> **Supplied data**:
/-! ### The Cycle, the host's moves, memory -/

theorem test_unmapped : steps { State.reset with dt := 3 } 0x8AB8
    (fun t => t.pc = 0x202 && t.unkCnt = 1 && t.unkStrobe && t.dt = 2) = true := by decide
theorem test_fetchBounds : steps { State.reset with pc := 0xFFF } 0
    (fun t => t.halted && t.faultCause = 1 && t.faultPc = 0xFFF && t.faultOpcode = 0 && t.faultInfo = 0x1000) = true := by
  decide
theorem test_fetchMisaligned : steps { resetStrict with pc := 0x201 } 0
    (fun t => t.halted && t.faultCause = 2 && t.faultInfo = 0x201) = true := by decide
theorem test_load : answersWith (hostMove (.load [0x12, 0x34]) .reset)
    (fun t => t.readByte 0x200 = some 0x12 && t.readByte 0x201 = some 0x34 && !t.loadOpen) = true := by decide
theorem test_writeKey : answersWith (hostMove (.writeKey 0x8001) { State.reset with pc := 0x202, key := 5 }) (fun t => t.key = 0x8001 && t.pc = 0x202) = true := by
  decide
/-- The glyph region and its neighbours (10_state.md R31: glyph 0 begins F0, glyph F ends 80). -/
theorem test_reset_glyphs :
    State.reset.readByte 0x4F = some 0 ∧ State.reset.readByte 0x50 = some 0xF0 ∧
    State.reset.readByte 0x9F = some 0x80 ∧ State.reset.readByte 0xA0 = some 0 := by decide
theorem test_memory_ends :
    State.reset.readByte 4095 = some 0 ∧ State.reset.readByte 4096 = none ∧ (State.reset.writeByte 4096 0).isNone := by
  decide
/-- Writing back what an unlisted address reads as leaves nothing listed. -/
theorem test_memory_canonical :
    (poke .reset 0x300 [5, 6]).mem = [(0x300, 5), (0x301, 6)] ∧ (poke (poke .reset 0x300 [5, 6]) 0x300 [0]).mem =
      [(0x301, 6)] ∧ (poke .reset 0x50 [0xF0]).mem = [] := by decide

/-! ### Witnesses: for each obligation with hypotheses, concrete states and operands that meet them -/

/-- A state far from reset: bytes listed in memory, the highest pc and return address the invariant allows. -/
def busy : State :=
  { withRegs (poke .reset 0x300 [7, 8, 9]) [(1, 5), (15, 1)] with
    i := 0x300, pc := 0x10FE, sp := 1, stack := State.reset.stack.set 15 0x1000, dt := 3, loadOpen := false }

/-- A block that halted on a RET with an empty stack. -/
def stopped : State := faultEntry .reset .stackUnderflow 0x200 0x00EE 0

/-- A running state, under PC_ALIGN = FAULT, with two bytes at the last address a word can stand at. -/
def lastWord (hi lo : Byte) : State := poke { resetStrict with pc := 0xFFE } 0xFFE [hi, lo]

> **Directions**:
Give the number of lines in the data that contain the string "answersWith" and nothing more.

> **The completed task**:
2